What you will do: Copy each line of the records below, from the first through the one that contains "kept (R30). -/", exactly as written.

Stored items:
────────────────

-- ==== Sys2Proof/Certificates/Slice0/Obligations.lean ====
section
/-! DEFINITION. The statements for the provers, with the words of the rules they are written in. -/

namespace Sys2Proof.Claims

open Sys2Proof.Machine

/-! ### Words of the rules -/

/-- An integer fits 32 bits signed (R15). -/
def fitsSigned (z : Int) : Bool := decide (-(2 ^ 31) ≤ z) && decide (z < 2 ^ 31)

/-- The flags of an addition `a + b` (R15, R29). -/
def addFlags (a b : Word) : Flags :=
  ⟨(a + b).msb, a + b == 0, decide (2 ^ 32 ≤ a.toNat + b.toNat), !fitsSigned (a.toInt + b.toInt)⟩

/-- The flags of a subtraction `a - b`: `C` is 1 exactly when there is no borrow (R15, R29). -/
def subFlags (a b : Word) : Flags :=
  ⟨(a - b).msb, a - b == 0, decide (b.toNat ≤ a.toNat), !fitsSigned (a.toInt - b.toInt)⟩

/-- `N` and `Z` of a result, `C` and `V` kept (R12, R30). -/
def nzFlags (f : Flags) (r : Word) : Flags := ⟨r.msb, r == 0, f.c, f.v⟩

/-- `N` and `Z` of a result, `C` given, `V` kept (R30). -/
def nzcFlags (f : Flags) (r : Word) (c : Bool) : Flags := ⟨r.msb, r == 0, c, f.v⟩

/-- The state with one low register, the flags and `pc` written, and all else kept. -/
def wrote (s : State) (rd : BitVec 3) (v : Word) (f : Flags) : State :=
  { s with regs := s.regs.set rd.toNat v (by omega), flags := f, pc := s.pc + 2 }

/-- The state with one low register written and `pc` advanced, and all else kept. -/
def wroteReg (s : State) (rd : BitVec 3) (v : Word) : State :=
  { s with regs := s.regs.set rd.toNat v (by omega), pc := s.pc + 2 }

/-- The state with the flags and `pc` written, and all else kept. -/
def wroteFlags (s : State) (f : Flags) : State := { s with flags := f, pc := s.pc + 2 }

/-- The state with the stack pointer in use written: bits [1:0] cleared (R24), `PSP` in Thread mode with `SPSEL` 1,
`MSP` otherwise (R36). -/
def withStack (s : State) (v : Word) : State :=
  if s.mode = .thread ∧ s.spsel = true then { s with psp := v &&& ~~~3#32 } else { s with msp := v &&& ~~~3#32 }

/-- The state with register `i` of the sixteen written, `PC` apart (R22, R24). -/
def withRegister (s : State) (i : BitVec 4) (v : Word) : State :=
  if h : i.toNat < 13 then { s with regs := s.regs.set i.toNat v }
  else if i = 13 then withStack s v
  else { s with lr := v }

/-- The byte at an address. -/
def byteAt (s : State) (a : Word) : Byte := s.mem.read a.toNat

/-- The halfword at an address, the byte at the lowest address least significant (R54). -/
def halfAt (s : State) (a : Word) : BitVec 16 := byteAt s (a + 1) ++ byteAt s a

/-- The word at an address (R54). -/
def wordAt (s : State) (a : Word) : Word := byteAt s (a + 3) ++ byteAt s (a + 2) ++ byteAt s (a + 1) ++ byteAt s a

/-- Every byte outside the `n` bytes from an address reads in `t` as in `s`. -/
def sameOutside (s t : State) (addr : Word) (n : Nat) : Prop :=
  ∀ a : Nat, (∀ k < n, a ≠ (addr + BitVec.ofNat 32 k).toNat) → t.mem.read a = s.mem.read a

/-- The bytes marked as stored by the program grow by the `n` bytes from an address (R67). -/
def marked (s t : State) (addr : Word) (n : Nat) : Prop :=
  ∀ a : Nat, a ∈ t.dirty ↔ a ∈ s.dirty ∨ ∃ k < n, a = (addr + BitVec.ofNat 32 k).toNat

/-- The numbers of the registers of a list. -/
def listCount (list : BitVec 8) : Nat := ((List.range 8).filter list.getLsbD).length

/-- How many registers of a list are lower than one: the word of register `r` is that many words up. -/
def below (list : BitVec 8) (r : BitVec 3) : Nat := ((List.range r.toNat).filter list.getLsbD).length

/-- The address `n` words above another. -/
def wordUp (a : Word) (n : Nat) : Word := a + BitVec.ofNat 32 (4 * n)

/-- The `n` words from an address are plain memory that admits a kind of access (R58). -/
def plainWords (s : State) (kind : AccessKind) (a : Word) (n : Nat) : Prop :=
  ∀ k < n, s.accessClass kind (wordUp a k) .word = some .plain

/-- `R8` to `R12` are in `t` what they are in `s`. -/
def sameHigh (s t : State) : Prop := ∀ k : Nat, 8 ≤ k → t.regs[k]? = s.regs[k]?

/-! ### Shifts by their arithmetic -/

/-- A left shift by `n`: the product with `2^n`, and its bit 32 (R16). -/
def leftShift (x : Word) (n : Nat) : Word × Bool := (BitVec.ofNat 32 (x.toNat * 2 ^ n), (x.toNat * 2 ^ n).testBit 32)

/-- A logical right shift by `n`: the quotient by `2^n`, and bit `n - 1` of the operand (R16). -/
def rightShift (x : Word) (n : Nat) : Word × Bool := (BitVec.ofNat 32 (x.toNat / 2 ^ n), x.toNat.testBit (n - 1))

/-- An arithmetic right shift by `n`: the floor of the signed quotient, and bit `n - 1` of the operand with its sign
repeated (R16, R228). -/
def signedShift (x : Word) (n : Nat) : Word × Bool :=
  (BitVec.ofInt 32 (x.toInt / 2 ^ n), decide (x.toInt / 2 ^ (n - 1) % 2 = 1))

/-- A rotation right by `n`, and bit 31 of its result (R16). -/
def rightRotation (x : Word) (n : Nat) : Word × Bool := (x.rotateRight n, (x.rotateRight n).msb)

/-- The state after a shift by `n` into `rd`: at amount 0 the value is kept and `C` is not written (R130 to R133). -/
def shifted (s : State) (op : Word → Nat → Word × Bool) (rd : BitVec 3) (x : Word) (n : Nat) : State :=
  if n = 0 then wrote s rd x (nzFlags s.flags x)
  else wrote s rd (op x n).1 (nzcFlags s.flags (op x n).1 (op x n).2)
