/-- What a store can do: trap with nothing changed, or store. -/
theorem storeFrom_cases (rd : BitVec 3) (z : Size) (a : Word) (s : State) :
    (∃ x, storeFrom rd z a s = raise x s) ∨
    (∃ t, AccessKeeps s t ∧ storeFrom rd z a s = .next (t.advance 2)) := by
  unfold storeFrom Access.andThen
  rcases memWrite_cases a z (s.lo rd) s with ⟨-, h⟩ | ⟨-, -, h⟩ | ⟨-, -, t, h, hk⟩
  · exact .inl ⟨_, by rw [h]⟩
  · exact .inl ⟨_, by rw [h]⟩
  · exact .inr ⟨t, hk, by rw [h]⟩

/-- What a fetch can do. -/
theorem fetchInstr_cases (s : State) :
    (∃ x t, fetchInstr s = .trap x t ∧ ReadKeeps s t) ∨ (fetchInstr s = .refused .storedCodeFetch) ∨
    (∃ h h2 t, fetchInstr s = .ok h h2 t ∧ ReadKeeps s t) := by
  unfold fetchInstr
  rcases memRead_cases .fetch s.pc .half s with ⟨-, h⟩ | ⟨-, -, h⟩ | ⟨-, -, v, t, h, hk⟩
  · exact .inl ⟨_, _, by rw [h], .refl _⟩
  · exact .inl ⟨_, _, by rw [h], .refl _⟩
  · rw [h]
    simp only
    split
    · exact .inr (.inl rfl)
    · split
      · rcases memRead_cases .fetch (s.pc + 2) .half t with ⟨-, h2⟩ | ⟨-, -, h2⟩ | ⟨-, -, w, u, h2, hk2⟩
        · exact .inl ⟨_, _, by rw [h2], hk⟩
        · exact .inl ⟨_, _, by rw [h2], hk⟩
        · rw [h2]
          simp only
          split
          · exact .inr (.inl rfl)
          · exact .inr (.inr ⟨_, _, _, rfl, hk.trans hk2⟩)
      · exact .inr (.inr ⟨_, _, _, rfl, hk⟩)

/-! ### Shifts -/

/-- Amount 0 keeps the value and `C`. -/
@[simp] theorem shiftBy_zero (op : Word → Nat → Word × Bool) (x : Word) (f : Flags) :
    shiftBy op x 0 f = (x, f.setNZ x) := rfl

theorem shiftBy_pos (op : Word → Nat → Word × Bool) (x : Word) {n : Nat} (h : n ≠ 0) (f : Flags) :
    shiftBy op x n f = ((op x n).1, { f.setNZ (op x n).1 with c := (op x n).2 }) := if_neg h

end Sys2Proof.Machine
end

────────────────

Output for this exercise:
-- ==== Sys2Proof/Certificates/Slice0/Obligations.lean ====
section
/-! DEFINITION. The statements for the provers, with the words of the rules they are written in. -/

namespace Sys2Proof.Claims

open Sys2Proof.Machine

/-! ### Words of the rules -/

/-- An integer fits 32 bits signed (R15). -/
def fitsSigned (z : Int) : Bool := decide (-(2 ^ 31) ≤ z) && decide (z < 2 ^ 31)

/-- The flags of an addition `a + b` (R15, R29). -/
def addFlags (a b : Word) : Flags :=
  ⟨(a + b).msb, a + b == 0, decide (2 ^ 32 ≤ a.toNat + b.toNat), !fitsSigned (a.toInt + b.toInt)⟩

/-- The flags of a subtraction `a - b`: `C` is 1 exactly when there is no borrow (R15, R29). -/
def subFlags (a b : Word) : Flags :=
  ⟨(a - b).msb, a - b == 0, decide (b.toNat ≤ a.toNat), !fitsSigned (a.toInt - b.toInt)⟩

/-- `N` and `Z` of a result, `C` and `V` kept (R12, R30). -/
def nzFlags (f : Flags) (r : Word) : Flags := ⟨r.msb, r == 0, f.c, f.v⟩

/-- `N` and `Z` of a result, `C` given, `V` kept (R30). -/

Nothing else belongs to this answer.